EP0726592B1

EP0726592B1 - X-ray tube having a getter shield and method

Info

Publication number: EP0726592B1
Application number: EP96300733A
Authority: EP
Inventors: Allan D. Kautz
Original assignee: Picker International Inc
Current assignee: Philips Medical Systems Cleveland Inc
Priority date: 1995-02-09
Filing date: 1996-02-02
Publication date: 1998-04-29
Anticipated expiration: 2016-02-02
Also published as: EP0726592A1; US5509045A

Description

The present invention relates to x-ray tubes including getter materials for maintaining vacuums. It finds particular application in conjunction with rotating anode x-ray tubes for CT scanners and will be described with particular reference thereto. However, it is to be appreciated that the present invention will also find application in conjunction with other vacuum tubes for the generation of radiation and vacuum tubes for other applications.

Typically, rotating anode x-ray tubes include a sealed and evacuated envelope in which the cathode, anode, anode bearings, anode rotor, and other associated structures are sealed. Because the envelope is evacuated, getter material is usually provided inside the envelope to maintain the vacuum state. The getter material binds gases on its surface and/or absorbs such gases to maintain the vacuum state in the tube after it has been exhausted. This process of removing residual gases from an evacuated area by binding and/or absorbing is known as pumping.

A getter shield is also provided to the x-ray tube at an end of the tube opposite the anode to protect the getter and encase selected electronics of the tube. Getter, shields are typically constructed of 1215 steel.

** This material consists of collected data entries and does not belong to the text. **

/-- The approximating words (R371): each is one fixed function of the FP32 bits of its input, whatever the state, lane
or guard; the canonical NaN for a NaN, with no flag; and the special values of zeros, infinities, ones and negative
numbers. What else the function gives the spec leaves open within its bounds (the free value Config.approx). The
model's own choices in it: log entry 7. -/
def Obligations.Approximations : Prop :=
  ∃ rcp rsq exp2 log2 sin cos tanh : Nat → Nat × Flags,
    (∀ (s : State) (q : Guard) (d : Dst) (a : Src),
      let is (w : Instr) (f : Nat → Nat × Flags) : Prop :=
        s.Completes w q fun is u => s.ComputesFlags u is false d fun l => f (s.f32Bits is a l)
      is (.frcp q d a) rcp ∧ is (.frsq q d a) rsq ∧ is (.fexp2 q d a) exp2 ∧ is (.flog2 q d a) log2 ∧
        is (.fsin q d a) sin ∧ is (.fcos q d a) cos ∧ is (.ftanh q d a) tanh) ∧
    (∀ f ∈ [rcp, rsq, exp2, log2, sin, cos, tanh], ∀ x, 0x7F800000 < x % 2 ^ 31 → f x = (0x7FC00000, 0)) ∧
    (rcp 0 = (0x7F800000, flDZ) ∧ rcp 0x80000000 = (0xFF800000, flDZ) ∧ rcp 0x7F800000 = (0, 0) ∧
      rcp 0xFF800000 = (0x80000000, 0) ∧ rcp 0x3F800000 = (0x3F800000, 0) ∧ rcp 1 = (0x7F800000, flOF ||| flNX)) ∧
    (rsq 0 = (0x7F800000, flDZ) ∧ rsq 0x80000000 = (0xFF800000, flDZ) ∧ rsq 0x7F800000 = (0, 0) ∧
      rsq 0xBF800000 = (0x7FC00000, flNV)) ∧
    (exp2 0xFF800000 = (0, 0) ∧ exp2 0x7F800000 = (0x7F800000, 0) ∧ exp2 0x43000000 = (0x7F800000, flOF ||| flNX) ∧
      exp2 0 = (0x3F800000, 0)) ∧
    (log2 0 = (0xFF800000, flDZ) ∧ log2 0x80000000 = (0xFF800000, flDZ) ∧ log2 0xBF800000 = (0x7FC00000, flNV) ∧
      log2 0x7F800000 = (0x7F800000, 0) ∧ log2 0x3F800000 = (0, 0)) ∧
    (sin 0x7F800000 = (0x7FC00000, flNV) ∧ sin 0 = (0, 0) ∧ sin 0x80000000 = (0x80000000, 0) ∧
      cos 0xFF800000 = (0x7FC00000, flNV) ∧ cos 0 = (0x3F800000, 0) ∧ cos 0x80000000 = (0x3F800000, 0)) ∧
    (tanh 0x7F800000 = (0x3F800000, 0) ∧ tanh 0xFF800000 = (0xBF800000, 0) ∧ tanh 0x80000000 = (0x80000000, 0) ∧
      tanh 0x42000000 = (0x3F800000, 0))

/-- CVT (R373, R374): between integers the value modulo 2^w, no flag; from a float to an integer rounded under the
mode and saturated, with NV for a NaN or a value out of range and NX for an inexact one; into a float format rounded
under the mode. PACK (R375) and UNPK (R376). -/
def Obligations.ConversionAndPacking : Prop :=
  (∀ (s : State) (q : Guard) (m : RMode) (nosat : Bool) (dt st : CvtTy) (d : Dst) (a : Src),
     let v (is : Issue) (l : Nat) : Ex := s.cvtSrc is st a l
     s.Completes (.cvt q m nosat dt st d a) q fun is u => ∃ f : Nat → Nat × Flags, s.ComputesFlags u is dt.is64 d f ∧
       ∀ l,
         (∀ t p, cvtInt dt = some t → cvtInt st = some p → f l = (t.written (p.read (s.opnd is st.is64 a l)), 0)) ∧
         (∀ t, cvtInt dt = some t → cvtInt st = none →
           (v is l = .nan → f l = (0, flNV)) ∧
           (∀ n, v is l = .inf n → f l = (t.written (if n then t.lo else t.hi), flNV)) ∧
           (∀ n k e x, v is l = .fin n k e false → (Ex.fin n k e false).integral m = .fin n x 0 false →
             let r : Int := if n then -x else x
             f l = (t.written (max t.lo (min t.hi r)),
               if r < t.lo ∨ t.hi < r then flNV else if (v is l).cmp (.ofInt r) false = .eq then 0 else flNX))) ∧
         (∀ g, cvtFmt dt = some g → st ≠ .e8m0 → f l = g.round m nosat (v is l)) ∧
         (dt = .f32 → st = .e8m0 → f l = (if (s.bv is 32 a l).setWidth 8 = (0xFF : BitVec 8) then 0x7FC00000
           else (Fmt.f32.round .rn false (.fin false 1 ((((s.bv is 32 a l).setWidth 8 : BitVec 8).toNat : Int) - 127) false)).1, 0))) ∧
  (∀ (s : State) (q : Guard) (d : Dst) (a b : Src) (nosat h : Bool) (k : Nat),
     let x (is : Issue) (p : Src) (l : Nat) : Ex := s.fopnd is .f32 p l
     let old (is : Issue) (l : Nat) : Nat := s.opnd is false (dstSrc d) l
     let wide (e : PackTy) (f : Fmt) : Prop := s.Completes (.pack q e d a b false false) q fun is u =>
       s.ComputesFlags u is false d fun l =>
         let r := f.round .rn false (x is a l)
         let t := f.round .rn false (x is b l)
         (r.1 + 2 ^ 16 * t.1, r.2 ||| t.2)
     let narrow (e : PackTy) (f : Fmt) : Prop := s.Completes (.pack q e d a b nosat h) q fun is u =>
       s.ComputesFlags u is false d fun l =>
         let r := f.round .rn nosat (x is a l)
         let t := f.round .rn nosat (x is b l)
         (if h then old is l % 2 ^ 16 + 2 ^ 16 * (r.1 + 2 ^ 8 * t.1) else old is l / 2 ^ 16 * 2 ^ 16 + (r.1 + 2 ^ 8 * t.1),
          r.2 ||| t.2)
     let widens (e : UnpkTy) (f : Fmt) : Prop := s.Completes (.unpk q e d a k) q fun is u =>
       s.Computes u is false d fun l => (Fmt.f32.round .rn false (f.read ((s.bv is 32 a l).extractLsb' (f.width * k) f.width).toNat)).1
     (wide .f16 .f16 ∧ wide .bf16 .bf16 ∧ narrow .e4m3 .e4m3 ∧ narrow .e5m2 .e5m2) ∧
     (widens .f16 .f16 ∧ widens .bf16 .bf16 ∧ widens .e4m3 .e4m3 ∧ widens .e5m2 .e5m2 ∧ widens .e3m2 .e3m2 ∧
       widens .e2m3 .e2m3 ∧ widens .e2m1 .e2m1))
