/-! ### setCtx changes host alone -/

@[simp] theorem State.setCtx_now (s : State) (c : Nat) (x : Context) : (s.setCtx c x).now = s.now := rfl
@[simp] theorem State.setCtx_pace (s : State) (c : Nat) (x : Context) : (s.setCtx c x).pace = s.pace := rfl
@[simp] theorem State.setCtx_picks (s : State) (c : Nat) (x : Context) : (s.setCtx c x).picks = s.picks := rfl
@[simp] theorem State.setCtx_free (s : State) (c : Nat) (x : Context) : (s.setCtx c x).free = s.free := rfl
@[simp] theorem State.setCtx_inputs (s : State) (c : Nat) (x : Context) : (s.setCtx c x).inputs = s.inputs := rfl
@[simp] theorem State.setCtx_issueQ (s : State) (c : Nat) (x : Context) : (s.setCtx c x).issueQ = s.issueQ := rfl
@[simp] theorem State.setCtx_cur (s : State) (c : Nat) (x : Context) : (s.setCtx c x).cur = s.cur := rfl
@[simp] theorem State.setCtx_turn (s : State) (c : Nat) (x : Context) : (s.setCtx c x).turn = s.turn := rfl
@[simp] theorem State.setCtx_mem (s : State) (c : Nat) (x : Context) : (s.setCtx c x).mem = s.mem := rfl
@[simp] theorem State.setCtx_far (s : State) (c : Nat) (x : Context) : (s.setCtx c x).far = s.far := rfl
@[simp] theorem State.setCtx_md (s : State) (c : Nat) (x : Context) : (s.setCtx c x).md = s.md := rfl
@[simp] theorem State.setCtx_xl (s : State) (c : Nat) (x : Context) : (s.setCtx c x).xl = s.xl := rfl
@[simp] theorem State.setCtx_l1 (s : State) (c : Nat) (x : Context) : (s.setCtx c x).l1 = s.l1 := rfl
@[simp] theorem State.setCtx_fab (s : State) (c : Nat) (x : Context) : (s.setCtx c x).fab = s.fab := rfl
@[simp] theorem State.setCtx_guard (s : State) (c : Nat) (x : Context) : (s.setCtx c x).guard = s.guard := rfl
@[simp] theorem State.setCtx_box (s : State) (c : Nat) (x : Context) : (s.setCtx c x).box = s.box := rfl
@[simp] theorem State.setCtx_cores (s : State) (c : Nat) (x : Context) : (s.setCtx c x).cores = s.cores := rfl
@[simp] theorem State.setCtx_blocks (s : State) (c : Nat) (x : Context) : (s.setCtx c x).blocks = s.blocks := rfl
@[simp] theorem State.setCtx_nextBlock (s : State) (c : Nat) (x : Context) : (s.setCtx c x).nextBlock = s.nextBlock := rfl
@[simp] theorem State.setCtx_groups (s : State) (c : Nat) (x : Context) : (s.setCtx c x).groups = s.groups := rfl
@[simp] theorem State.setCtx_arrivals (s : State) (c : Nat) (x : Context) : (s.setCtx c x).arrivals = s.arrivals := rfl

/-! ### modCtx changes host alone -/

@[simp] theorem State.modCtx_now (s : State) (c : Nat) (f : Context → Context) : (s.modCtx c f).now = s.now := rfl
@[simp] theorem State.modCtx_pace (s : State) (c : Nat) (f : Context → Context) : (s.modCtx c f).pace = s.pace := rfl
@[simp] theorem State.modCtx_picks (s : State) (c : Nat) (f : Context → Context) : (s.modCtx c f).picks = s.picks := rfl
@[simp] theorem State.modCtx_free (s : State) (c : Nat) (f : Context → Context) : (s.modCtx c f).free = s.free := rfl
@[simp] theorem State.modCtx_inputs (s : State) (c : Nat) (f : Context → Context) : (s.modCtx c f).inputs = s.inputs := rfl
@[simp] theorem State.modCtx_issueQ (s : State) (c : Nat) (f : Context → Context) : (s.modCtx c f).issueQ = s.issueQ := rfl
@[simp] theorem State.modCtx_cur (s : State) (c : Nat) (f : Context → Context) : (s.modCtx c f).cur = s.cur := rfl
@[simp] theorem State.modCtx_turn (s : State) (c : Nat) (f : Context → Context) : (s.modCtx c f).turn = s.turn := rfl
@[simp] theorem State.modCtx_mem (s : State) (c : Nat) (f : Context → Context) : (s.modCtx c f).mem = s.mem := rfl
@[simp] theorem State.modCtx_far (s : State) (c : Nat) (f : Context → Context) : (s.modCtx c f).far = s.far := rfl
@[simp] theorem State.modCtx_md (s : State) (c : Nat) (f : Context → Context) : (s.modCtx c f).md = s.md := rfl
@[simp] theorem State.modCtx_xl (s : State) (c : Nat) (f : Context → Context) : (s.modCtx c f).xl = s.xl := rfl
@[simp] theorem State.modCtx_l1 (s : State) (c : Nat) (f : Context → Context) : (s.modCtx c f).l1 = s.l1 := rfl
@[simp] theorem State.modCtx_fab (s : State) (c : Nat) (f : Context → Context) : (s.modCtx c f).fab = s.fab := rfl
@[simp] theorem State.modCtx_guard (s : State) (c : Nat) (f : Context → Context) : (s.modCtx c f).guard = s.guard := rfl
@[simp] theorem State.modCtx_box (s : State) (c : Nat) (f : Context → Context) : (s.modCtx c f).box = s.box := rfl
@[simp] theorem State.modCtx_cores (s : State) (c : Nat) (f : Context → Context) : (s.modCtx c f).cores = s.cores := rfl
@[simp] theorem State.modCtx_blocks (s : State) (c : Nat) (f : Context → Context) : (s.modCtx c f).blocks = s.blocks := rfl
@[simp] theorem State.modCtx_nextBlock (s : State) (c : Nat) (f : Context → Context) : (s.modCtx c f).nextBlock = s.nextBlock := rfl
@[simp] theorem State.modCtx_groups (s : State) (c : Nat) (f : Context → Context) : (s.modCtx c f).groups = s.groups := rfl
@[simp] theorem State.modCtx_arrivals (s : State) (c : Nat) (f : Context → Context) : (s.modCtx c f).arrivals = s.arrivals := rfl

/-! ### setFunc changes host alone -/

@[simp] theorem State.setFunc_now (s : State) (n : Nat) (x : Func) : (s.setFunc n x).now = s.now := rfl
@[simp] theorem State.setFunc_pace (s : State) (n : Nat) (x : Func) : (s.setFunc n x).pace = s.pace := rfl
@[simp] theorem State.setFunc_picks (s : State) (n : Nat) (x : Func) : (s.setFunc n x).picks = s.picks := rfl
@[simp] theorem State.setFunc_free (s : State) (n : Nat) (x : Func) : (s.setFunc n x).free = s.free := rfl
@[simp] theorem State.setFunc_inputs (s : State) (n : Nat) (x : Func) : (s.setFunc n x).inputs = s.inputs := rfl
@[simp] theorem State.setFunc_issueQ (s : State) (n : Nat) (x : Func) : (s.setFunc n x).issueQ = s.issueQ := rfl
@[simp] theorem State.setFunc_cur (s : State) (n : Nat) (x : Func) : (s.setFunc n x).cur = s.cur := rfl
@[simp] theorem State.setFunc_turn (s : State) (n : Nat) (x : Func) : (s.setFunc n x).turn = s.turn := rfl
@[simp] theorem State.setFunc_mem (s : State) (n : Nat) (x : Func) : (s.setFunc n x).mem = s.mem := rfl
@[simp] theorem State.setFunc_far (s : State) (n : Nat) (x : Func) : (s.setFunc n x).far = s.far := rfl
@[simp] theorem State.setFunc_md (s : State) (n : Nat) (x : Func) : (s.setFunc n x).md = s.md := rfl
@[simp] theorem State.setFunc_xl (s : State) (n : Nat) (x : Func) : (s.setFunc n x).xl = s.xl := rfl
@[simp] theorem State.setFunc_l1 (s : State) (n : Nat) (x : Func) : (s.setFunc n x).l1 = s.l1 := rfl
@[simp] theorem State.setFunc_fab (s : State) (n : Nat) (x : Func) : (s.setFunc n x).fab = s.fab := rfl
@[simp] theorem State.setFunc_guard (s : State) (n : Nat) (x : Func) : (s.setFunc n x).guard = s.guard := rfl
@[simp] theorem State.setFunc_box (s : State) (n : Nat) (x : Func) : (s.setFunc n x).box = s.box := rfl
@[simp] theorem State.setFunc_cores (s : State) (n : Nat) (x : Func) : (s.setFunc n x).cores = s.cores := rfl
@[simp] theorem State.setFunc_blocks (s : State) (n : Nat) (x : Func) : (s.setFunc n x).blocks = s.blocks := rfl
@[simp] theorem State.setFunc_nextBlock (s : State) (n : Nat) (x : Func) : (s.setFunc n x).nextBlock = s.nextBlock := rfl
@[simp] theorem State.setFunc_groups (s : State) (n : Nat) (x : Func) : (s.setFunc n x).groups = s.groups := rfl
@[simp] theorem State.setFunc_arrivals (s : State) (n : Nat) (x : Func) : (s.setFunc n x).arrivals = s.arrivals := rfl

/-! ### modFunc changes host alone -/

@[simp] theorem State.modFunc_now (s : State) (n : Nat) (f : Func → Func) : (s.modFunc n f).now = s.now := rfl
@[simp] theorem State.modFunc_pace (s : State) (n : Nat) (f : Func → Func) : (s.modFunc n f).pace = s.pace := rfl
@[simp] theorem State.modFunc_picks (s : State) (n : Nat) (f : Func → Func) : (s.modFunc n f).picks = s.picks := rfl
@[simp] theorem State.modFunc_free (s : State) (n : Nat) (f : Func → Func) : (s.modFunc n f).free = s.free := rfl
@[simp] theorem State.modFunc_inputs (s : State) (n : Nat) (f : Func → Func) : (s.modFunc n f).inputs = s.inputs := rfl
@[simp] theorem State.modFunc_issueQ (s : State) (n : Nat) (f : Func → Func) : (s.modFunc n f).issueQ = s.issueQ := rfl
@[simp] theorem State.modFunc_cur (s : State) (n : Nat) (f : Func → Func) : (s.modFunc n f).cur = s.cur := rfl
@[simp] theorem State.modFunc_turn (s : State) (n : Nat) (f : Func → Func) : (s.modFunc n f).turn = s.turn := rfl
@[simp] theorem State.modFunc_mem (s : State) (n : Nat) (f : Func → Func) : (s.modFunc n f).mem = s.mem := rfl
@[simp] theorem State.modFunc_far (s : State) (n : Nat) (f : Func → Func) : (s.modFunc n f).far = s.far := rfl
@[simp] theorem State.modFunc_md (s : State) (n : Nat) (f : Func → Func) : (s.modFunc n f).md = s.md := rfl
@[simp] theorem State.modFunc_xl (s : State) (n : Nat) (f : Func → Func) : (s.modFunc n f).xl = s.xl := rfl
@[simp] theorem State.modFunc_l1 (s : State) (n : Nat) (f : Func → Func) : (s.modFunc n f).l1 = s.l1 := rfl
@[simp] theorem State.modFunc_fab (s : State) (n : Nat) (f : Func → Func) : (s.modFunc n f).fab = s.fab := rfl
@[simp] theorem State.modFunc_guard (s : State) (n : Nat) (f : Func → Func) : (s.modFunc n f).guard = s.guard := rfl
@[simp] theorem State.modFunc_box (s : State) (n : Nat) (f : Func → Func) : (s.modFunc n f).box = s.box := rfl
@[simp] theorem State.modFunc_cores (s : State) (n : Nat) (f : Func → Func) : (s.modFunc n f).cores = s.cores := rfl
@[simp] theorem State.modFunc_blocks (s : State) (n : Nat) (f : Func → Func) : (s.modFunc n f).blocks = s.blocks := rfl
@[simp] theorem State.modFunc_nextBlock (s : State) (n : Nat) (f : Func → Func) : (s.modFunc n f).nextBlock = s.nextBlock := rfl
@[simp] theorem State.modFunc_groups (s : State) (n : Nat) (f : Func → Func) : (s.modFunc n f).groups = s.groups := rfl
@[simp] theorem State.modFunc_arrivals (s : State) (n : Nat) (f : Func → Func) : (s.modFunc n f).arrivals = s.arrivals := rfl

/-! ### modMd changes md alone -/

@[simp] theorem State.modMd_now (s : State) (f : MemDies → MemDies) : (s.modMd f).now = s.now := rfl
@[simp] theorem State.modMd_pace (s : State) (f : MemDies → MemDies) : (s.modMd f).pace = s.pace := rfl
@[simp] theorem State.modMd_picks (s : State) (f : MemDies → MemDies) : (s.modMd f).picks = s.picks := rfl
@[simp] theorem State.modMd_free (s : State) (f : MemDies → MemDies) : (s.modMd f).free = s.free := rfl
@[simp] theorem State.modMd_inputs (s : State) (f : MemDies → MemDies) : (s.modMd f).inputs = s.inputs := rfl
@[simp] theorem State.modMd_issueQ (s : State) (f : MemDies → MemDies) : (s.modMd f).issueQ = s.issueQ := rfl
@[simp] theorem State.modMd_cur (s : State) (f : MemDies → MemDies) : (s.modMd f).cur = s.cur := rfl
@[simp] theorem State.modMd_turn (s : State) (f : MemDies → MemDies) : (s.modMd f).turn = s.turn := rfl
@[simp] theorem State.modMd_mem (s : State) (f : MemDies → MemDies) : (s.modMd f).mem = s.mem := rfl
@[simp] theorem State.modMd_far (s : State) (f : MemDies → MemDies) : (s.modMd f).far = s.far := rfl
@[simp] theorem State.modMd_xl (s : State) (f : MemDies → MemDies) : (s.modMd f).xl = s.xl := rfl
@[simp] theorem State.modMd_l1 (s : State) (f : MemDies → MemDies) : (s.modMd f).l1 = s.l1 := rfl
@[simp] theorem State.modMd_fab (s : State) (f : MemDies → MemDies) : (s.modMd f).fab = s.fab := rfl
@[simp] theorem State.modMd_host (s : State) (f : MemDies → MemDies) : (s.modMd f).host = s.host := rfl
@[simp] theorem State.modMd_guard (s : State) (f : MemDies → MemDies) : (s.modMd f).guard = s.guard := rfl
@[simp] theorem State.modMd_box (s : State) (f : MemDies → MemDies) : (s.modMd f).box = s.box := rfl
@[simp] theorem State.modMd_cores (s : State) (f : MemDies → MemDies) : (s.modMd f).cores = s.cores := rfl
@[simp] theorem State.modMd_blocks (s : State) (f : MemDies → MemDies) : (s.modMd f).blocks = s.blocks := rfl
@[simp] theorem State.modMd_nextBlock (s : State) (f : MemDies → MemDies) : (s.modMd f).nextBlock = s.nextBlock := rfl
@[simp] theorem State.modMd_groups (s : State) (f : MemDies → MemDies) : (s.modMd f).groups = s.groups := rfl
@[simp] theorem State.modMd_arrivals (s : State) (f : MemDies → MemDies) : (s.modMd f).arrivals = s.arrivals := rfl

/-! ### modXl changes xl alone -/

@[simp] theorem State.modXl_now (s : State) (f : Xlate → Xlate) : (s.modXl f).now = s.now := rfl
@[simp] theorem State.modXl_pace (s : State) (f : Xlate → Xlate) : (s.modXl f).pace = s.pace := rfl
@[simp] theorem State.modXl_picks (s : State) (f : Xlate → Xlate) : (s.modXl f).picks = s.picks := rfl
@[simp] theorem State.modXl_free (s : State) (f : Xlate → Xlate) : (s.modXl f).free = s.free := rfl
@[simp] theorem State.modXl_inputs (s : State) (f : Xlate → Xlate) : (s.modXl f).inputs = s.inputs := rfl
@[simp] theorem State.modXl_issueQ (s : State) (f : Xlate → Xlate) : (s.modXl f).issueQ = s.issueQ := rfl
@[simp] theorem State.modXl_cur (s : State) (f : Xlate → Xlate) : (s.modXl f).cur = s.cur := rfl
@[simp] theorem State.modXl_turn (s : State) (f : Xlate → Xlate) : (s.modXl f).turn = s.turn := rfl
@[simp] theorem State.modXl_mem (s : State) (f : Xlate → Xlate) : (s.modXl f).mem = s.mem := rfl
@[simp] theorem State.modXl_far (s : State) (f : Xlate → Xlate) : (s.modXl f).far = s.far := rfl
@[simp] theorem State.modXl_md (s : State) (f : Xlate → Xlate) : (s.modXl f).md = s.md := rfl
@[simp] theorem State.modXl_l1 (s : State) (f : Xlate → Xlate) : (s.modXl f).l1 = s.l1 := rfl
@[simp] theorem State.modXl_fab (s : State) (f : Xlate → Xlate) : (s.modXl f).fab = s.fab := rfl
@[simp] theorem State.modXl_host (s : State) (f : Xlate → Xlate) : (s.modXl f).host = s.host := rfl
@[simp] theorem State.modXl_guard (s : State) (f : Xlate → Xlate) : (s.modXl f).guard = s.guard := rfl
@[simp] theorem State.modXl_box (s : State) (f : Xlate → Xlate) : (s.modXl f).box = s.box := rfl
@[simp] theorem State.modXl_cores (s : State) (f : Xlate → Xlate) : (s.modXl f).cores = s.cores := rfl
@[simp] theorem State.modXl_blocks (s : State) (f : Xlate → Xlate) : (s.modXl f).blocks = s.blocks := rfl
@[simp] theorem State.modXl_nextBlock (s : State) (f : Xlate → Xlate) : (s.modXl f).nextBlock = s.nextBlock := rfl
@[simp] theorem State.modXl_groups (s : State) (f : Xlate → Xlate) : (s.modXl f).groups = s.groups := rfl
@[simp] theorem State.modXl_arrivals (s : State) (f : Xlate → Xlate) : (s.modXl f).arrivals = s.arrivals := rfl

With respect to the getter material itself, some prior systems have utilized a barium wire getter mounted within the getter shield. Other prior systems have used a porous getter in contact with a resistance heater enclosed in a ceramic package. The porous getter was mounted within the getter shield and heated by passing electric current through the resistance heater. Still other prior systems utilized a porous getter attached to wire mounted legs with a ceramic material in a cartridge. The cartridge was mounted within the getter shield. Heat was provided to the getter by thermoradiation from the target striking the getter by passing through holes drilled through the getter shield.

These prior systems have had difficulties. First, insufficient getter material is provided to maintain desired pumping speed and gas capacity. Second, prior getter materials have undesirably long activation times requiring high temperatures and low pressure. Last, the prior systems achieve relatively low temperature levels which compromise operation.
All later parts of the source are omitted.